**DATA TO PROCESS:**
-- ==== Sys2Proof/Machine/Nets.lean ====
section
/-! DEFINITION. The nets, the levels that R563 gives some of them, their scales (R364, R365), and what a window monitor's comparator
(R366, R382) or an ADC result (R400) can show of a level. -/
namespace Sys2Proof.Machine

/-- The level of a CC pin in mV (R563): VCONN's output on the pin that carries it, the BMC swing of R197 while the facet's packet is on
the terminated pin, and otherwise the voltage that the terminations give, as `CC_LEVEL_CHANGE` last showed it. -/
def Facet.pinRange (f : Facet) (cc2 : Bool) : Nat × Nat :=
  let v := if cc2 then f.cc.pins.cc2 else f.cc.pins.cc1
  if f.cc.vconnOn && decide (f.cc.orient ≠ cc2) then (4850, 5250)
  else if f.pd.inFlight.isSome && decide (f.cc.orient = cc2) then (0, 1200)
  else (v, v)

/-- The least and the greatest level in mV of a net of R563; `none` for a net whose level another chapter gives, which the events show. -/
def State.netRange (s : State) (net : Nat) : Option (Nat × Nat) :=
  if net = 0x4E then some (if s.mode = .sentinel ∧ s.burst.isNone = true then (0, 0) else (4850, 5250))
  else if net = 0x4F then some (1188, 1212)
  else if net = 0x4B then some (if s.vioOn then (3200, 3400) else (0, 0))
  else if 0x20 ≤ net ∧ net < 0x40 ∧ (net % 8 = 3 ∨ net % 8 = 4) then
    some ((s.facet (portOf ((net - 0x20) / 8))).pinRange (decide (net % 8 = 4)))
  else none

/-! ### Scales -/

/-- Scale classes (R365). Levels are in µV, µA or µ°C. -/
inductive NetClass where
  | v | b | l | ip | il | ib | iv | t
deriving DecidableEq, Repr

/-- The class of a net (R364). -/
def netClass (net : Nat) : NetClass :=
  if net < 0x40 then
    (match net % 8 with | 0 => .v | 1 => .ip | 2 => .ip | 3 => .l | 4 => .l | 5 => .iv | 6 => .v | _ => .b)
  else if net = 0x42 then .b
  else if net = 0x40 ∨ net = 0x41 ∨ net = 0x43 then .v
  else if net = 0x44 ∨ net = 0x45 then .il
  else if net = 0x46 ∨ net = 0x47 then .ib
  else if net = 0x49 then .ip
  else if net = 0x4A then .t
  else .l

/-- A class's monitor step (R365). -/
def NetClass.monStep : NetClass → Int
  | .v => 240000 | .b => 82000 | .l => 25000 | .ip => 30000 | .il => 80000 | .ib => 64000 | .iv => 2000 | .t => 1000000

/-- Twice a class's ADC step at ×1 (R365). -/
def NetClass.adcStep2 : NetClass → Int
  | .v => 30000 | .b => 10250 | .l => 3125 | .ip => 3750 | .il => 10000 | .ib => 8000 | .iv => 250 | .t => 125000

/-- What a class adds to a level before it is compared: class T begins at −64 °C. -/
def NetClass.zero : NetClass → Int
  | .t => 64000000
  | .v => 0 | .b => 0 | .l => 0 | .ip => 0 | .il => 0 | .ib => 0 | .iv => 0

/-- A net may stand at a level (R563). -/
def State.netAt (s : State) (net : Nat) (level : Int) : Bool :=
  match s.netRange net with
  | none => true
  | some (lo, hi) => decide ((1000 * lo : Nat) ≤ level) && decide (level ≤ (1000 * hi : Nat))

/-- With its net at a level, a comparator of monitor `k` can read `v` (R366): the threshold stands at its code times the class's
step, within 1.5 steps of error and half of the 1.0 step of noise (R365, R373, R382, log entry 80). -/
def State.wmReads (s : State) (k : Nat) (high v : Bool) (level : Int) : Bool :=
  let c := netClass (s.rf (0x0400 + 4 * k) 0 8)
  let x := level + c.zero
  let th := c.monStep * s.rf (0x0401 + 4 * k) (if high then 8 else 0) 8
  if high = v then decide (th ≤ x + 2 * c.monStep) else decide (x ≤ th + 2 * c.monStep)

/-- The same, where the net of monitor `k` may stand at that level. -/
def State.wmMay (s : State) (k : Nat) (high v : Bool) (level : Int) : Bool :=
  s.netAt (s.rf (0x0400 + 4 * k) 0 8) level && s.wmReads k high v level

/-- Factor of an ADC gain code. -/
def gainOf (g : BitVec 2) : Nat := if g = 1 then 4 else if g = 2 then 16 else 1

/-- A settled result of the ADC of a level of its net can be `code`: the level in class steps, times the gain (R365), within the gain
error, the offset, the non-linearity and the noise of R400 (log entry 80). -/
def State.adcMay (s : State) (code : BitVec 12) (level : Int) : Bool :=
  let net := s.adc.chan.toNat + 0x20
  let c := netClass net
  let g := gainOf s.adc.gain
  let x := max 0 (level + c.zero)
  let e : Int := if g = 16 then 10 else 5
  let slack : Int := if g = 16 then 22 else 12
  let top := min 4095 (2 * x * g * (1000 + e) / (1000 * c.adcStep2))
  let bottom := min 4095 (2 * x * g * (1000 - e) / (1000 * c.adcStep2))
  s.netAt net level && decide (bottom ≤ code.toNat + slack) && decide (code.toNat ≤ top + slack)

end Sys2Proof.Machine
end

**WHAT THIS TASK INVOLVES:**
How many of the lines above include the word "wmReads"? Give that number without comment.

**TASK ANSWER:**
2